Why did God think human beings were such a good idea? Why does God keep filling the earth with more and more of them? That we are made in the image of a creating God, as Genesis 1 describes, implies that our own creativity reflects God. We are made to make. When we are making stuff, we’re being like God. We’re doing the stuff God does.

The story of God in the Bible begins in a garden and ends in a city. The city represents the end result of the creativity, ingenuity, and hard work of human beings bearing the stamp of God’s image.
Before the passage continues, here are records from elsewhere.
/-! What the update wrote. -/

@[simp] theorem State.core_setCore (k j : Nat) (c : Core) : (s.setCore k c).core j = if j = k then c else s.core j := by
  simp [State.core, State.setCore, Tbl.get_set]
@[simp] theorem State.slot_setSlot (n m : Nat) (x : Slot) : (s.setSlot n x).slot m = if m = n then x else s.slot m := by
  simp [State.slot, State.setSlot, Tbl.get_set]
@[simp] theorem State.part_setPart (k j : Nat) (x : Part) : (s.setPart k x).part j = if j = k then x else s.part j := by
  simp [State.part, State.setPart, Tbl.get_set]
@[simp] theorem State.region_setRegion (i j : Nat) (x : Region) : (s.setRegion i x).region j = if j = i then x else s.region j := by
  simp [State.region, State.setRegion, Tbl.get_set]
@[simp] theorem State.cluster_setCluster (i j : Nat) (x : Cluster) : (s.setCluster i x).cluster j = if j = i then x else s.cluster j := by
  simp [State.cluster, State.setCluster, Tbl.get_set]
@[simp] theorem State.port_setPort (p q : Nat) (x : Port) : (s.setPort p x).port q = if q = p then x else s.port q := by
  simp [State.port, State.setPort, Tbl.get_set]
@[simp] theorem State.slot_setCore (k : Nat) (c : Core) (n : Nat) : (s.setCore k c).slot n = s.slot n := rfl
@[simp] theorem State.core_setSlot (n : Nat) (x : Slot) (k : Nat) : (s.setSlot n x).core k = s.core k := rfl
@[simp] theorem State.region_setCore (k : Nat) (c : Core) (i : Nat) : (s.setCore k c).region i = s.region i := rfl
@[simp] theorem State.region_setSlot (n : Nat) (x : Slot) (i : Nat) : (s.setSlot n x).region i = s.region i := rfl
@[simp] theorem State.port_setSlot (n : Nat) (x : Slot) (p : Nat) : (s.setSlot n x).port p = s.port p := rfl
@[simp] theorem State.emit_out (o : Out) : (s.emit o).out = o :: s.out := rfl
@[simp] theorem State.modMem_mem (f : MemSys → MemSys) : (s.modMem f).mem = f s.mem := rfl

/-- A keep register reads as written, and another as before, while its count is below the limit (R541). -/
theorem State.keep_keepWrite (off j : Nat) (v : BitVec 64) :
    (s.keepWrite off v).keep j = if s.keepLimited off = false ∧ j = off then v else s.keep j := by
  unfold State.keepWrite
  cases h : s.keepLimited off
  · simp [State.keep, Tbl.get_set]
  · simp [State.keep]

end Sys2Proof.Machine
end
This is the culmination of God’s invitation to human beings: “Be fruitful and multiply. Fill the earth and govern it. Reign over the fish in the sea, the birds in the sky, and all the animals that scurry along the ground” (Genesis 1:28). We receive from God and do something with it. We leave the places and things and people we encounter better than we found them. God’s desire for the world isn’t scripted. We each get to play our part.

It’s Ordinary Time.

Throw parties. Tell stories. Listen to stories. Go to weddings. Write poems. Learn musical instruments. Watch live music. Make children laugh. Grow food. Plant gardens. Take naps. Meet your neighbors. Be reckless with forgiveness. Be generous with grace. Play. Love deeply.

Create something no one has ever seen before. Make something beautiful. Do cool stuff. Go on adventures. Solve a problem in your neighborhood. Surprise someone. Relentlessly pray for others. Invite strangers to your table. Advocate for the marginalized. Serve the poor. Proclaim the year of Jubilee. In the words of poet Wendell Berry, practice resurrection.

It’s Ordinary Time—time to get busy livin’.